● **Records for the exercise**:
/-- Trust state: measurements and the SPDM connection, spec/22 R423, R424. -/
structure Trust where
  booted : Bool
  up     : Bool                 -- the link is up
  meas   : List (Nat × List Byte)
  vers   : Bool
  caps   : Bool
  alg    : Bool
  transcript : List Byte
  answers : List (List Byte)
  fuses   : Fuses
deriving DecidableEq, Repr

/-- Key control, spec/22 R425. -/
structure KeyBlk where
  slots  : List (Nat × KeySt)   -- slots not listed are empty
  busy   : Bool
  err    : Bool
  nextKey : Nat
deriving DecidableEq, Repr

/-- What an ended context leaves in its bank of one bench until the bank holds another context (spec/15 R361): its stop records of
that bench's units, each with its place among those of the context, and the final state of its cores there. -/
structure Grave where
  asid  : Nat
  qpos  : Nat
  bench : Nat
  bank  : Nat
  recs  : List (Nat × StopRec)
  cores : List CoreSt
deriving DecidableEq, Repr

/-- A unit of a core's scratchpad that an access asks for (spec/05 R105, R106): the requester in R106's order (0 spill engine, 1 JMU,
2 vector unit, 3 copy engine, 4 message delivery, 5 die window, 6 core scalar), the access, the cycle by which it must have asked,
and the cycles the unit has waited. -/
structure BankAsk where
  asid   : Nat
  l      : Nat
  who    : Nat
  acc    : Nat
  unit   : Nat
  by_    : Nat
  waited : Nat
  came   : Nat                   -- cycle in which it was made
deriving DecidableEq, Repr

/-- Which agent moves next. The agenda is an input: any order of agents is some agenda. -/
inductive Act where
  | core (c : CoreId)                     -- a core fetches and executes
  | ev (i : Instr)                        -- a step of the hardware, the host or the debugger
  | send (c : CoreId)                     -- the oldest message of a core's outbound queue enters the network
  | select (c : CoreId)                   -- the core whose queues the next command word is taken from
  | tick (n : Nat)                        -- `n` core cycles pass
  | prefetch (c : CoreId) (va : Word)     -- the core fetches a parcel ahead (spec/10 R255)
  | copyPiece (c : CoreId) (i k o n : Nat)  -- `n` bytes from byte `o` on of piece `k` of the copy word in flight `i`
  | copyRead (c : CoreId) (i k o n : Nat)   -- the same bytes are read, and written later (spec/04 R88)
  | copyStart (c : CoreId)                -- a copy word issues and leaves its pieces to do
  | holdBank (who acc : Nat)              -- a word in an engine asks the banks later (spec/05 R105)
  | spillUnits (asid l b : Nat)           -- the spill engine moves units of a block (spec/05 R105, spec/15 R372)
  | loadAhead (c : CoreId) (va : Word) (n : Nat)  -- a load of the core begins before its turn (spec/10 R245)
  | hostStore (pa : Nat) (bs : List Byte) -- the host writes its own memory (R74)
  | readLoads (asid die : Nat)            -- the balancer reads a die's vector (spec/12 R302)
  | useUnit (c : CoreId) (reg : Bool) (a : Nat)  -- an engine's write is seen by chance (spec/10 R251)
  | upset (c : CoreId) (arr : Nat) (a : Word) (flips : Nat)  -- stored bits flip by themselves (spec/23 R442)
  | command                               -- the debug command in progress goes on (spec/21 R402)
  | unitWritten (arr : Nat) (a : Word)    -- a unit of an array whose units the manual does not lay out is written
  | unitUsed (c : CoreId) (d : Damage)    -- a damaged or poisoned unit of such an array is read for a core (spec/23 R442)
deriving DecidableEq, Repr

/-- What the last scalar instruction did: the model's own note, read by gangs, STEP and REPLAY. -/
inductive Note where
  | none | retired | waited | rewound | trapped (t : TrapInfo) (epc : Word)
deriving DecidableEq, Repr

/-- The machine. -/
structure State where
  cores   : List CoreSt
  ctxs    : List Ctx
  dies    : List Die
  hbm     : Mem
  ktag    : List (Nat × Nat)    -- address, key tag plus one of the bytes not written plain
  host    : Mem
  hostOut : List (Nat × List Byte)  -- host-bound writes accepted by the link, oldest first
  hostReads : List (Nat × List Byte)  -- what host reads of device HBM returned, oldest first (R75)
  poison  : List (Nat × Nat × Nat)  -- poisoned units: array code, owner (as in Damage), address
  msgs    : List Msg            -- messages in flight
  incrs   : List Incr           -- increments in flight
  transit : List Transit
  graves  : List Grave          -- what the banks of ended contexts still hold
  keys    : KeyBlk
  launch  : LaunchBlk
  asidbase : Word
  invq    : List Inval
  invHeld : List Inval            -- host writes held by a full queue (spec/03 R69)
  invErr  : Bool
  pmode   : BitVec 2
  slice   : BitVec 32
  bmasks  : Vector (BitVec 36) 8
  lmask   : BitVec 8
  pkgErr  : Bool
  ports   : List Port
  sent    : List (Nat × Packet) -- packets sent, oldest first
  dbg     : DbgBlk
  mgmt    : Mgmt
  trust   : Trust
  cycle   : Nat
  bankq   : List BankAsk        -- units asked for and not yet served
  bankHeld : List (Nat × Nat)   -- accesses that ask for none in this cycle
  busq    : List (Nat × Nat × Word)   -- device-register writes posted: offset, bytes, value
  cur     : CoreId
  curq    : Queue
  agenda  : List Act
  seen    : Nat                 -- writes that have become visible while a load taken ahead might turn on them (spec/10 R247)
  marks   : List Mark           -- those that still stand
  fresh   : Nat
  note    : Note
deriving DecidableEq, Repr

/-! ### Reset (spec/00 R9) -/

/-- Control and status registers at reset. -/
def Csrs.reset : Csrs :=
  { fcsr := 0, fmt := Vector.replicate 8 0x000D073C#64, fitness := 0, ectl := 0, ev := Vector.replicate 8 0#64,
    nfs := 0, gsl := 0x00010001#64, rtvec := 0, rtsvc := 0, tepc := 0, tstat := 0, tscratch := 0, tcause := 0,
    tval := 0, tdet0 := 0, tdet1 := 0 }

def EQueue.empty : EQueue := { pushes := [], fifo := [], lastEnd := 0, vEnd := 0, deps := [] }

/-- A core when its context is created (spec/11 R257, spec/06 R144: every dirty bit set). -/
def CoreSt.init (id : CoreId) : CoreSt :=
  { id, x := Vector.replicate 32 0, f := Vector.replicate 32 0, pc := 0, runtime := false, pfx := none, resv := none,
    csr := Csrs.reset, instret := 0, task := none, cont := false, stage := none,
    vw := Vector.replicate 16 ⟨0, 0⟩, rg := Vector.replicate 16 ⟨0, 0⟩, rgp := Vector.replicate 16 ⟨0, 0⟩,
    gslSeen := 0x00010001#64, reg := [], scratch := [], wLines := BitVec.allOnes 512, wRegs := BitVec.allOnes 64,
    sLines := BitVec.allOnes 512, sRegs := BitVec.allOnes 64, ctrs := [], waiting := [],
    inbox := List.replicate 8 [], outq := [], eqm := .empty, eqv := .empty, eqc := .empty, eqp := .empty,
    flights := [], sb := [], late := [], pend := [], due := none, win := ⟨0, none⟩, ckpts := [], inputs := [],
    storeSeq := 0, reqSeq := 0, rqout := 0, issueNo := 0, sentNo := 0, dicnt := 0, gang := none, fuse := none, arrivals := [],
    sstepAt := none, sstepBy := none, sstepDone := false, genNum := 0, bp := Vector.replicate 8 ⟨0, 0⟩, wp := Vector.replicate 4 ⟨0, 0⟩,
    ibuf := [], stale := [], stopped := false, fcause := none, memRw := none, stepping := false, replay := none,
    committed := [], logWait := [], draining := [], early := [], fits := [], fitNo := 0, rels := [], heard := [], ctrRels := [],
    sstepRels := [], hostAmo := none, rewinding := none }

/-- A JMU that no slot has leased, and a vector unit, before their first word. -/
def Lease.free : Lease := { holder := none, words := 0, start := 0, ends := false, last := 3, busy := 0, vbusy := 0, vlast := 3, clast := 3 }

● **How to complete this task**:
Among the records above, repeat exactly the line with "a core's scratchpad", the line with "or the debugger", and every line in between, and only those.

● **Solution to the problem**:
/-- A unit of a core's scratchpad that an access asks for (spec/05 R105, R106): the requester in R106's order (0 spill engine, 1 JMU,
2 vector unit, 3 copy engine, 4 message delivery, 5 die window, 6 core scalar), the access, the cycle by which it must have asked,
and the cycles the unit has waited. -/
structure BankAsk where
  asid   : Nat
  l      : Nat
  who    : Nat
  acc    : Nat
  unit   : Nat
  by_    : Nat
  waited : Nat
  came   : Nat                   -- cycle in which it was made
deriving DecidableEq, Repr

/-- Which agent moves next. The agenda is an input: any order of agents is some agenda. -/
inductive Act where
  | core (c : CoreId)                     -- a core fetches and executes
  | ev (i : Instr)                        -- a step of the hardware, the host or the debugger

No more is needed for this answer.